A place where clocks grew like trees, their hands moving backward until they split the horizon.

A marble the color of moonlight, rolling down a river that read the future.

A laugh that wasn't hers.

A face half-shaded by an impossible hat.

The memory had weight — too much to be just a dream. It pulsed in her palm like something that once belonged there.

Not that she would tell anyone that.

No one needed to know the Arms that had found her when she was small — the first one, light as breath and sharp as the tick of a second; the second, darker, deeper, and never meant for her. No one needed to know that sometimes, when she blinked too long, she saw fragments of lives she hadn't lived yet — faces, names, places she hadn't touched but somehow remembered.

She'd seen one who controlled ice like an arc to a soul — his reflection cast in a puddle that wasn't hers.

She'd seen a lined, cyber maniac , not caring about his fate — laughing under broken glass skies.

She'd seen a palace made of mirrors and blood.

And every time she woke, the same whisper threaded through her skull:

"You're not late. You're early."

Violet had learned the second truth early: secrets were tools.

Some people sharpened them into weapons.

Some buried them.

She had learned to do both.

She rose and crossed the room to the window. Below, the rain painted veins across the city. The skyline flickered between worlds — digital and real, solid and spectral. She pressed her palm to the glass and watched the reflections distort into constellations she didn't recognize.

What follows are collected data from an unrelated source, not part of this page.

/-- The completion ring (R410 to R412, Tables 13.3, 13.17, 13.21): with room, the oldest waiting completion is written at TAIL as its 64
bytes, or the oldest event where none waits, TAIL advances by one, and a record without NO_IRQ sends its MSI-X message or sets the
pending bit of a masked vector; without room nothing is written, and the up queue is still served. A HEAD outside TAIL − SIZE to TAIL is discarded; ENABLE's rise zeroes
HEAD and TAIL, and LOG2_SIZE changes only while ENABLE was 0. -/
def Obligations.CompletionRingHoldsRecords : Prop :=
  ∀ (s : State) (port : Nat) (v : W32), port < 2 → (getCp s port).linkUp = true →
    let c := getCp s port
    let a := c.cqBase.toNat / 64 * 64 + 64 * (c.cqTail.toNat % cqSize c)
    let masked := fun (k : Nat) => (tget 0x100000000 c.msixData k).getLsbD 32
    let written := fun (t : State) (r : Record) => hostRead t port a 64 = recordBytes r c.cqTail.toNat ∧
      (getCp t port).cqTail = c.cqTail + 1 ∧ t.mem = s.mem ∧
      t.env.msix = (if r.noIrq || masked r.vec then s.env.msix else s.env.msix ++ [(port, r.vec)]) ∧
      (getCp t port).pba = (if !r.noIrq && masked r.vec then c.pba ||| BitVec.ofNat 64 (2 ^ r.vec) else c.pba)
    let quiet := field (slotBytes s port (c.sqNext % 1024)) 248 8 ≠ c.sqNext ∧ (getCp s 0).fenced = [] ∧ (getCp s 1).fenced = []
    (∀ r rest, quiet → c.records = r :: rest → r.result.length = 4 → r.vec < 64 → cqRoom c = true →
      Answers (.completionRecordWrite port) s fun t => written t r ∧ (getCp t port).records = rest ∧
        (getCp t port).events = c.events) ∧
    (∀ r rest, quiet → c.records = [] → c.events = r :: rest → r.result.length = 4 → c.eventCfg.getLsbD 8 = true → cqRoom c = true →
      Answers (.completionRecordWrite port) s fun t =>
        written t { r with flags := 1 + (if c.lost then 2 else 0), vec := c.eventCfg.toNat % 64 } ∧
          (getCp t port).events = rest ∧ (getCp t port).lost = false) ∧
    (∀ m rest h st fl res, s.ws.up = m :: rest → m.payload = .completion h st fl res → (getCp s 0).fenced = [] →
      (getCp s 1).fenced = [] → Answers .completion s fun t => sentUp t = (sentUp s).drop 1) ∧
    ((cqRoom c = false ∨ (c.records = [] ∧ (c.events = [] ∨ c.eventCfg.getLsbD 8 = false))) →
      exec (.completionRecordWrite port) s = .next s) ∧
    exec (.cpCqHeadWrite port v) s =
      .next (if (c.cqTail - v).toNat ≤ cqSize c then setCp s port { c with cqHead := v } else s) ∧
    Answers (.cqEnable port v) s (fun t =>
      (getCp t port).cqEntries.getLsbD 31 = v.getLsbD 31 ∧
      (getCp t port).cqEntries.toNat % 32 = (if c.cqEntries.getLsbD 31 then c.cqEntries.toNat % 32 else v.toNat % 32) ∧
      (getCp t port).cqHead = (if v.getLsbD 31 && !c.cqEntries.getLsbD 31 then 0 else c.cqHead) ∧
      (getCp t port).cqTail = (if v.getLsbD 31 && !c.cqEntries.getLsbD 31 then 0 else c.cqTail) ∧
      (getCp t port).records = c.records ∧ (getCp t port).cqBase = c.cqBase)

/-- The steward token (R413 to R415, Table 13.4): STEWARD_CLAIM waits for the window; at its end a FREE token goes to port A if A
claims, else to B, with cause 1 and a fresh lease, and each claim completes with ST_OK for the holder and ST_STEWARD_HELD for another;
STEWARD_YIELD frees the token and completes; the holder's CP_STEWARD_KEEPALIVE renews the lease, another's is nothing; a lease that
has run out frees the token, with cause 5. -/
def Obligations.StewardTokenMoves : Prop :=
  ∀ (s : State) (h : CmdHdr) (port : Nat) (v : W32),
    let lease := s.cp.stewardCfg.toNat % 65536
    (HostRuns s (.stewardClaim h) h 0x0A01 0 → Answers (.stewardClaim h) s fun t =>
      Owed s t h 0x0A01 ∧ t.cp.claims = s.cp.claims ++ [(h.port, nextHandle s h.port)] ∧ t.cp.holder = s.cp.holder) ∧
    (HostRuns s (.stewardYield h) h 0x0A02 1 → Answers (.stewardYield h) s fun t =>
      Completed s t h 0x0A02 0 [] ∧ t.cp.holder = 0 ∧ t.cp.cause = 2) ∧
    ((getCp s 0).fenced = [] → (getCp s 1).fenced = [] → Answers .stewardWindow s fun t => t.cp.claims = [] ∧
      (s.cp.holder ≠ 0 ∨ s.cp.claims = [] → t.cp.holder = s.cp.holder ∧ t.cp.leaseLeft = s.cp.leaseLeft - 1) ∧
      (s.cp.holder = 0 → s.cp.claims ≠ [] → t.cp.cause = 1 ∧ t.cp.leaseLeft = lease ∧
        t.cp.holder = (if ∃ c ∈ s.cp.claims, c.1 = 0 then 1 else 2)) ∧
      ((∀ c ∈ s.cp.claims, c.1 < 2 ∧ portOfHandle c.2 = c.1 ∧
          ((getCp s c.1).pend.find? fun q => q.handle == c.2 && !q.done).isSome = true) → s.cp.claims.Nodup → ∀ p, p < 2 →
        (getCp t p).records.map (fun r => (r.handle, r.status)) = (getCp s p).records.map (fun r => (r.handle, r.status)) ++
          (s.cp.claims.filter fun c => c.1 == p).map fun c => (c.2, if t.cp.holder = p + 1 then 0 else 0x0013))) ∧
    (port < 2 → exec (.cpStewardKeepalive port v) s =
      .next (if (getCp s port).linkUp && s.cp.holder == port + 1 then { s with cp := { s.cp with leaseLeft := lease } } else s)) ∧
    (s.cp.holder ≠ 0 → lease ≠ 0 → s.cp.leaseLeft = 0 → Answers .stewardLeaseExpiry s fun t =>
      t.cp.holder = 0 ∧ t.cp.cause = 5 ∧ t.cp.claims = s.cp.claims) ∧
    (s.cp.holder = 0 ∨ lease = 0 ∨ s.cp.leaseLeft ≠ 0 → exec .stewardLeaseExpiry s = .next s)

Her medallion pulsed once, faintly — a quiet heartbeat beneath the city's roar.

There were surveillance drones passing over the alley again, their beams sweeping for unauthorized signals. Violet killed the small interface on her wrist. No use being noticed. Not yet.

She still had time.

Her next step wasn't here — not in this city, not in this life. But the path was already opening, piece by piece. And in the back of her mind, she could feel something — someone — moving toward her. Four presences. Bright. Distant. Familiar.

She didn't know their names, but she'd seen their eyes.

She didn't know their stories, but she'd dreamed their endings.

So she waited.

Waited for the pulse in the medallion to become a voice.

Waited for the city's hum to crack open into meaning.

Waited for the call that would tear her quiet existence apart.

Outside, thunder rolled over Shenzhen like a promise.

Violet smiled faintly, eyes still fixed on the horizon.

"Alright then," she murmured to the rain. "Let's begin."